-------- Material for the task --------
-- ==== Sys2Proof/Laws/SoundBusRead.lean ====
section
/-! SUPPORT. Each operation of BusRead keeps a state sound and its queue. -/

namespace Sys2Proof.Machine

theorem Reg.ordered (r : Reg) : (r.info.flds.all fun f => decide (f.lo ≤ f.hi)) = true := by
  cases r <;> decide +kernel

theorem Reg.ordered_mem {r : Reg} {f : FldDef} (h : f ∈ r.info.flds) : f.lo ≤ f.hi := by
  simpa using List.all_eq_true.mp (Reg.ordered r) f h

theorem clearRc_bit {fs : List FldDef} {v b : Nat} (h : ∀ f ∈ fs, f.lo ≤ f.hi ∧ (b < f.lo ∨ f.hi < b)) : bit (clearRc fs v) b = bit v b := by
  unfold clearRc
  induction fs generalizing v with
  | nil => rfl
  | cons f t ih =>
    obtain ⟨h1, h2⟩ := h f (by simp)
    rw [List.foldl_cons, ih fun g hg => h g (by simp [hg])]
    split
    · exact bit_setBits_out h1 h2
    · rfl

theorem State.rcClear_good {q : List Instr} {s : State} {k : RegKey} (h : Good q s) : Good q (s.rcClear k) := by
  unfold State.rcClear
  refine good_ite (good_rset h fun ha b hb => ?_) h
  rw [clearRc_bit fun f hf => ⟨Reg.ordered_mem hf, hb f hf⟩]
  exact h.sound.reserved k b ha hb

theorem State.memIndexNext_good {q : List Instr} {s : State} {d : Nat} (h : Good q s) :
    Good q (State.memIndexNext s d) := by
  unfold State.memIndexNext
  repeat'
    first
      | with_reducible assumption
      | (intro _)
      | (with_reducible apply good_fset)
      | (with_reducible apply good_ite)
      | (with_reducible apply good_ite_snd)
      | (with_reducible apply good_foldl)
      | rfl

theorem State.regRead_good {q : List Instr} {s : State} {x1 : Requester} {k : RegKey} (h : Good q s) :
    Good q (State.regRead s x1 k).2 := by
  unfold State.regRead
  repeat'
    first
      | with_reducible assumption
      | (intro _)
      | (with_reducible apply State.rdqPop_good)
      | (with_reducible refine State.rdqPop_good_eq (by with_reducible assumption) ?_)
      | (with_reducible apply State.tsfPop_good)
      | (with_reducible refine State.tsfPop_good_eq (by with_reducible assumption) ?_)
      | (with_reducible apply State.memIndexNext_good)
      | (with_reducible apply State.rcClear_good)
      | (with_reducible apply good_ite)
      | (with_reducible apply good_ite_snd)
      | (with_reducible apply good_foldl)
      | rfl
      | dsimp only
      | split

theorem State.regRead_good_eq {q : List Instr} {s : State} {x1 : Requester} {k : RegKey} {a_ : _} {t_ : State} (he : State.regRead s x1 k = (a_, t_)) (h : Good q s) : Good q t_ := by
  have : Good q (State.regRead s x1 k).2 := State.regRead_good h
  rw [he] at this
  exact this

theorem State.wordRead_good {q : List Instr} {s : State} {x1 : Requester} {k : RegKey} {w : Nat} (h : Good q s) :
    Good q (State.wordRead s x1 k w).2 := by
  unfold State.wordRead
  repeat'
    first
      | with_reducible assumption
      | (intro _)
      | (with_reducible apply State.regRead_good)
      | (with_reducible refine State.regRead_good_eq (by with_reducible assumption) ?_)
      | (with_reducible apply State.latchSet_good)
      | (with_reducible apply good_ite)
      | (with_reducible apply good_ite_snd)

theorem State.wordRead_good_eq {q : List Instr} {s : State} {x1 : Requester} {k : RegKey} {w : Nat} {a_ : _} {t_ : State} (he : State.wordRead s x1 k w = (a_, t_)) (h : Good q s) : Good q t_ := by
  have : Good q (State.wordRead s x1 k w).2 := State.wordRead_good h
  rw [he] at this
  exact this

theorem State.busReadWord_good {q : List Instr} {s : State} {x1 : Requester} {a : Nat} (h : Good q s) :
    Good q (State.busReadWord s x1 a).2.2 := by
  unfold State.busReadWord
  repeat'
    first
      | with_reducible assumption
      | (intro _)
      | (with_reducible apply State.wordRead_good)
      | (with_reducible refine State.wordRead_good_eq (by with_reducible assumption) ?_)
      | (with_reducible apply good_ite)
      | (with_reducible apply good_ite_snd)
      | (with_reducible apply good_foldl)
      | rfl
      | dsimp only
      | split

theorem State.busRead_good {q : List Instr} {s : State} {x1 : Requester} {a : Nat} (h : Good q s) :
    Good q (State.busRead s x1 a) := by
  unfold State.busRead
  repeat'
    first
      | with_reducible assumption
      | (intro _)
      | (with_reducible apply State.busReadWord_good)
      | (with_reducible apply State.setResp_good)

theorem State.busFrom_good {q : List Instr} {s : State} {x1 : Requester} {r : Reg} {i : Nat} {j : Nat} {k : Nat} (h : Good q s) :
    Good q (State.busFrom s x1 r i j k) := by
  unfold State.busFrom
  repeat'
    first
      | with_reducible assumption
      | (intro _)
      | (with_reducible apply State.busRead_good)

end Sys2Proof.Machine
end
--------
Return all lines above that mention the word "info".

**Written solution:**
theorem Reg.ordered (r : Reg) : (r.info.flds.all fun f => decide (f.lo ≤ f.hi)) = true := by
theorem Reg.ordered_mem {r : Reg} {f : FldDef} (h : f ∈ r.info.flds) : f.lo ≤ f.hi := by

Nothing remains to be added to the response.